▶ **About this exercise**
Reproduce, exactly and in full, only the lines below from the one containing "let ver := b.rm.slotVer slot" through the one containing "let h := hdrBytes".

[Excerpts from a dataset]
· · · · ·
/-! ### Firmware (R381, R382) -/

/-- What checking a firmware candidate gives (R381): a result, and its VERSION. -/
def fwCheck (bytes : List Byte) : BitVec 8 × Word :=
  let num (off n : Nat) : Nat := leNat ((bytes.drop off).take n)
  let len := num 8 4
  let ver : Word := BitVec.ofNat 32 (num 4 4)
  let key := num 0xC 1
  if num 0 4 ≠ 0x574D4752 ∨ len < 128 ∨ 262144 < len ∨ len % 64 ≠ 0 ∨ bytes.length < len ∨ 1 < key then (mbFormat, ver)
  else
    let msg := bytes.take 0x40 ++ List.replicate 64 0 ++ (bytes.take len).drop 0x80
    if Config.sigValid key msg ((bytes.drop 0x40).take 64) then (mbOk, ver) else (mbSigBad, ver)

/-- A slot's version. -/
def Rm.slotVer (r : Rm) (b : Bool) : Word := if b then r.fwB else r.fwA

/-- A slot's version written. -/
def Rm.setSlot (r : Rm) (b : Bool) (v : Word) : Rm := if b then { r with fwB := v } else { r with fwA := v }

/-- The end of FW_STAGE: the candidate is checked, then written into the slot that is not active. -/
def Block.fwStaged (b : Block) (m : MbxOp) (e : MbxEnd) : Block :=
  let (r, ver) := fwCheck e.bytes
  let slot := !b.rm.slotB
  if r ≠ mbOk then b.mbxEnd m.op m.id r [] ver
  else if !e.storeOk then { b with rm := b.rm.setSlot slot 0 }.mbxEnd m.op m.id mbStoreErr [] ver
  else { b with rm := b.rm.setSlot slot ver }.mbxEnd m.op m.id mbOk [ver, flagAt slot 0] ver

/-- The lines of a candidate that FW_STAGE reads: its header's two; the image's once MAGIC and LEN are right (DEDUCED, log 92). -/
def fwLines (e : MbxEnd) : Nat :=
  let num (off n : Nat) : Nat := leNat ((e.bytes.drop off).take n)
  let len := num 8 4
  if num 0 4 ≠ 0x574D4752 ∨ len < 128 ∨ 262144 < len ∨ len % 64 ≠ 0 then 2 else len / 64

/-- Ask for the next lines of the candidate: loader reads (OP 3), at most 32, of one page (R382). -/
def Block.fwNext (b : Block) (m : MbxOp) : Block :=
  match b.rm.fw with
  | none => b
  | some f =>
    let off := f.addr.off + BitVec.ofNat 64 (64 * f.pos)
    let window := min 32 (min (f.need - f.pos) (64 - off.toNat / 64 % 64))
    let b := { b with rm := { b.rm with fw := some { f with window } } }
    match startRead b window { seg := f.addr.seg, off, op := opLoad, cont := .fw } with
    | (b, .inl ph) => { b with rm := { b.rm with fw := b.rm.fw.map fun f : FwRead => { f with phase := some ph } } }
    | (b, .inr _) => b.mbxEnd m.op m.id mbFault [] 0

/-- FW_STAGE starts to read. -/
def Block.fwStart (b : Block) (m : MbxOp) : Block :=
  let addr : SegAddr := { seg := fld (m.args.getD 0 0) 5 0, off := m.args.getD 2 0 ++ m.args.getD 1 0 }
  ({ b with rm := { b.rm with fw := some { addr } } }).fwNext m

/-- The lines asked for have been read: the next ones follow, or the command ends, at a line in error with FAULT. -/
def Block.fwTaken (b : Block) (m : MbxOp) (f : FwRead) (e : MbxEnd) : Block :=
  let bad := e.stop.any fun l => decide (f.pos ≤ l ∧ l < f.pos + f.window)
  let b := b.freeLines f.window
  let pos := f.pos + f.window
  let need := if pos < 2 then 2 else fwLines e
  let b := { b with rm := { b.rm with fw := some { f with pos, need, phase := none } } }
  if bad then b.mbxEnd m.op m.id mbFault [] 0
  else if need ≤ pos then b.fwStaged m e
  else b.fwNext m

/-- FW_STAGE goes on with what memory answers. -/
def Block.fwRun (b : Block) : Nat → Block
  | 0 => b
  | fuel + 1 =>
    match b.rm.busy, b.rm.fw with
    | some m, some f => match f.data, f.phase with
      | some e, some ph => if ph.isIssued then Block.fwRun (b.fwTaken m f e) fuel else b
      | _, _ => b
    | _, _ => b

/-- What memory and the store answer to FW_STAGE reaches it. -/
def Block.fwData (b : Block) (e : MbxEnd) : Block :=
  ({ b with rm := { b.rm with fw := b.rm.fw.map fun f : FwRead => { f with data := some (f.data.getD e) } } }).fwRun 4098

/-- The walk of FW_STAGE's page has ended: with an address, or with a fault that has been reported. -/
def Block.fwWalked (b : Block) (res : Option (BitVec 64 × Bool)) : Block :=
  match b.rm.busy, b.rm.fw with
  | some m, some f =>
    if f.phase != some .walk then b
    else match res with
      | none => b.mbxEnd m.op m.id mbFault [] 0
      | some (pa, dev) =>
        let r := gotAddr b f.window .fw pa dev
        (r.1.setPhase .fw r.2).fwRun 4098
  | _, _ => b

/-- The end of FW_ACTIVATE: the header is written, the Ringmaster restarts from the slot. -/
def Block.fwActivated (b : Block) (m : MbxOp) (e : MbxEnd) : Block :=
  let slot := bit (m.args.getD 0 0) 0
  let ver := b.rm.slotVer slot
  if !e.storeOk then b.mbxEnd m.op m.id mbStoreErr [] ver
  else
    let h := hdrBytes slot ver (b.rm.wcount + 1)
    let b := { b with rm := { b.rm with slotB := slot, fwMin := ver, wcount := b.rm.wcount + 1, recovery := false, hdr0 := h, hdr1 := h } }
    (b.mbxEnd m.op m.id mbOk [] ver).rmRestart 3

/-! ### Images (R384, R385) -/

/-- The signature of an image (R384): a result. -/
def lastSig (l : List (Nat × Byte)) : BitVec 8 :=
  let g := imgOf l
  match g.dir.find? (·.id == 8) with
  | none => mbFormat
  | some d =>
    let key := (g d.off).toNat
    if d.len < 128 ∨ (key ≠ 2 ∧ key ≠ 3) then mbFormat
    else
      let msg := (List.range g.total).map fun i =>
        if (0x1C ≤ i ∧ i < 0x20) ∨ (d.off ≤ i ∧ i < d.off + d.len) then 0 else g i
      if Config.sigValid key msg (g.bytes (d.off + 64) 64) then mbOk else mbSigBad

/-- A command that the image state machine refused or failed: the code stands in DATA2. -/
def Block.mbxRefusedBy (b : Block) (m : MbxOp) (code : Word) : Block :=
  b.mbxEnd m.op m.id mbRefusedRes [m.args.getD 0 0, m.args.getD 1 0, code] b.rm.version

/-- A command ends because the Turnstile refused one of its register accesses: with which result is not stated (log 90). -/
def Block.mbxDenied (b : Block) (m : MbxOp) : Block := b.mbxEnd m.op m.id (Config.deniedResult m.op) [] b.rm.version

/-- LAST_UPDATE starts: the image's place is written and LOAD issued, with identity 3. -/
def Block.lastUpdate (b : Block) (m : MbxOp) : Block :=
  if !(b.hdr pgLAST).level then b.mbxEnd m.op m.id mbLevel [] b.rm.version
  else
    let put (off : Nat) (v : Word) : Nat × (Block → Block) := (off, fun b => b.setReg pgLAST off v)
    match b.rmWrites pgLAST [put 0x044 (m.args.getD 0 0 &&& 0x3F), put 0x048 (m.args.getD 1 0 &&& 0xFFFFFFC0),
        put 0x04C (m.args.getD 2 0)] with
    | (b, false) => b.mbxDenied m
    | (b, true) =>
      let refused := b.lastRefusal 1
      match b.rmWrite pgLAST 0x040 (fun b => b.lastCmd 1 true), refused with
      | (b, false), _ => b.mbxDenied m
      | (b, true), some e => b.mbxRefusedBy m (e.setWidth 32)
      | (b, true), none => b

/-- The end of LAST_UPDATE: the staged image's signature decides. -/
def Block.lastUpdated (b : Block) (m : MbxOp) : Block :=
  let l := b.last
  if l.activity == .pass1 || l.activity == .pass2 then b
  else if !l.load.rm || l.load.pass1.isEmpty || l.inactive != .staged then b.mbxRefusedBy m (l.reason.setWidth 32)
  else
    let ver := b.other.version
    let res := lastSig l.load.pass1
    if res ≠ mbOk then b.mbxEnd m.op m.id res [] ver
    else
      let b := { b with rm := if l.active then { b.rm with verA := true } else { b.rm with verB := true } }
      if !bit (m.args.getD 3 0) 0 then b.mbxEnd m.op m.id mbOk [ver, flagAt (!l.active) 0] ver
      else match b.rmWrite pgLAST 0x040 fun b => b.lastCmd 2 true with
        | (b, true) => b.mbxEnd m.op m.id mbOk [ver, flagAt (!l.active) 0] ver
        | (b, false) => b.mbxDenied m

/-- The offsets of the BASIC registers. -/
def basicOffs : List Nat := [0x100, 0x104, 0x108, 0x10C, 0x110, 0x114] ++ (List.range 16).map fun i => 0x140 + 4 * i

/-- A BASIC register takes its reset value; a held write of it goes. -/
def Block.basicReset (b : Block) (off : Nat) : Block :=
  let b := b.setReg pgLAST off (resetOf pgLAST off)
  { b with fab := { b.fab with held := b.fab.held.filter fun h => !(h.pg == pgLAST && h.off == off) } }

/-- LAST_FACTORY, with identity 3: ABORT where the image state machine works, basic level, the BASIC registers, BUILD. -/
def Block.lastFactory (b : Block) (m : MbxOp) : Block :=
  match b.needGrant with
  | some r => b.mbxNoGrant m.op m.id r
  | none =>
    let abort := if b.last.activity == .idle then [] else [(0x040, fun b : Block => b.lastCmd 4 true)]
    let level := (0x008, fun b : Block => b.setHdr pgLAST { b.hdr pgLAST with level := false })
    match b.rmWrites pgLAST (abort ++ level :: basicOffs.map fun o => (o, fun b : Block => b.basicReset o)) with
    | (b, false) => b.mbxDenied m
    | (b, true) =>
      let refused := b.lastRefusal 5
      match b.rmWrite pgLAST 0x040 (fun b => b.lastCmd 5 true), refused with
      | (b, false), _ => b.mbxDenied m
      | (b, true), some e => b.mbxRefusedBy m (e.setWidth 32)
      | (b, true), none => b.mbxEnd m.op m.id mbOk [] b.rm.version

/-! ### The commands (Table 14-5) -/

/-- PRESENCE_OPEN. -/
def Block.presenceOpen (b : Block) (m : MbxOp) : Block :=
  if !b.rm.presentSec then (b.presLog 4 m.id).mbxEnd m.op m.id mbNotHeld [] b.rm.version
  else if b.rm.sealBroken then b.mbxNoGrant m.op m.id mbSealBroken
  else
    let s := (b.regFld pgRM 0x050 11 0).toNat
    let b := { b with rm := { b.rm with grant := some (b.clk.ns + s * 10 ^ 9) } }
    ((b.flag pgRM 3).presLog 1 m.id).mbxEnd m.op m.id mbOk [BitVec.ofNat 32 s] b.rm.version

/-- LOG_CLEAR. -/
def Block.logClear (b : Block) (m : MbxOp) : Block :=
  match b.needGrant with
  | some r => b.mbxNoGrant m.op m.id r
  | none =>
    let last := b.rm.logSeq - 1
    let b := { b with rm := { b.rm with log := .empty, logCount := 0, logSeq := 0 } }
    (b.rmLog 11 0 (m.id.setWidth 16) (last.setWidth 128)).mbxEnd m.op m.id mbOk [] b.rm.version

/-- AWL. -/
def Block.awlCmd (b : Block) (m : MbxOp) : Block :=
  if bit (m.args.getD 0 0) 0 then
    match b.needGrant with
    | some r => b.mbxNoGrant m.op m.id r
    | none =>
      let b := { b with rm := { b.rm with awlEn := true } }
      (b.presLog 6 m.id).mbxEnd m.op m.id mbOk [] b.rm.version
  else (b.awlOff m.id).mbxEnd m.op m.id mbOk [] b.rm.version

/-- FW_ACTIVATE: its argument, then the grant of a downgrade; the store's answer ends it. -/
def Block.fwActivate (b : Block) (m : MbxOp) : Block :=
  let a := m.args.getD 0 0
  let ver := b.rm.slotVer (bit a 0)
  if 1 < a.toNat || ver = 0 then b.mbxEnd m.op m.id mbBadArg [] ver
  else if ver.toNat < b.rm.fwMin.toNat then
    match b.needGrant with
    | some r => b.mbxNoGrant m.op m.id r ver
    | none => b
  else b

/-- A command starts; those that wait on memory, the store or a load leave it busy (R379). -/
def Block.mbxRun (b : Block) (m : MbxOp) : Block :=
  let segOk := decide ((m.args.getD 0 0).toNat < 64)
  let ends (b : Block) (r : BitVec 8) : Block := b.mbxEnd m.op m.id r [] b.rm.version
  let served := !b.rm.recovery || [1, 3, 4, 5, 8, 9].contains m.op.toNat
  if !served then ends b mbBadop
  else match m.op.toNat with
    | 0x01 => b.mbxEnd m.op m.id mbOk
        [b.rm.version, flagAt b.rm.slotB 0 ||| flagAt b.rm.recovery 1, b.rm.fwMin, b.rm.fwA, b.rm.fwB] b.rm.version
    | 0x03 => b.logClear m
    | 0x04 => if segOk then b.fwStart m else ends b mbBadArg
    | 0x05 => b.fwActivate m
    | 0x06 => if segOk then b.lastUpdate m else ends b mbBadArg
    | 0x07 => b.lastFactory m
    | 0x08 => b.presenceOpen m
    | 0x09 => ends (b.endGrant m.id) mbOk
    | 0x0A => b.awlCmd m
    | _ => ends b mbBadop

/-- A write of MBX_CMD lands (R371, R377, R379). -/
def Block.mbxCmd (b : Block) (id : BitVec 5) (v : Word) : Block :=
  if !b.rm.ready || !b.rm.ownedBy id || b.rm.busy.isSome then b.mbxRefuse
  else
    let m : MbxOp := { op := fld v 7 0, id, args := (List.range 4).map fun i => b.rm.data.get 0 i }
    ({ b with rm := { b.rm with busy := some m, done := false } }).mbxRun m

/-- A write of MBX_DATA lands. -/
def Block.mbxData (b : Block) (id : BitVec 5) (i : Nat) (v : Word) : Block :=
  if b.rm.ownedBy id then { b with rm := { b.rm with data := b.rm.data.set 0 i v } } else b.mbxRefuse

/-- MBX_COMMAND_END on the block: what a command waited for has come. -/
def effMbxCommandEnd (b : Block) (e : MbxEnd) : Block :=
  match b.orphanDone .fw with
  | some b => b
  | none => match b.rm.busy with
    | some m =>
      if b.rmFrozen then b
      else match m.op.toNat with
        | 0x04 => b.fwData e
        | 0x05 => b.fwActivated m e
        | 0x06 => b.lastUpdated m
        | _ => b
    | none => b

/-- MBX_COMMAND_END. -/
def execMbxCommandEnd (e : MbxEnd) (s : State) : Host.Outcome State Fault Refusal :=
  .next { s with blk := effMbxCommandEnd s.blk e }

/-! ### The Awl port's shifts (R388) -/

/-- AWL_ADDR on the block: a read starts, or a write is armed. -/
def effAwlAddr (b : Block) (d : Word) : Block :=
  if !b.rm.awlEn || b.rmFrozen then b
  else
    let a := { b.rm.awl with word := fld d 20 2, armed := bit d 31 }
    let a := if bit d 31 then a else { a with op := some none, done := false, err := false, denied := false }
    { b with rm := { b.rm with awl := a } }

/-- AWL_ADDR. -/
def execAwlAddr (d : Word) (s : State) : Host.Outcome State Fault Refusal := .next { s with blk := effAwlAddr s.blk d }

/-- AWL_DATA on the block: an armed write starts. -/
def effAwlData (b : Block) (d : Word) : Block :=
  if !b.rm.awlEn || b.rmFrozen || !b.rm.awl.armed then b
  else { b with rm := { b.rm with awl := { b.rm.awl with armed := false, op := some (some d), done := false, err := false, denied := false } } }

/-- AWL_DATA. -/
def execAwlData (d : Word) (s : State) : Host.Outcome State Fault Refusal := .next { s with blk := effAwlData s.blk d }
· · · · ·
▶ **Reply**
  let ver := b.rm.slotVer slot
  if !e.storeOk then b.mbxEnd m.op m.id mbStoreErr [] ver
  else
    let h := hdrBytes slot ver (b.rm.wcount + 1)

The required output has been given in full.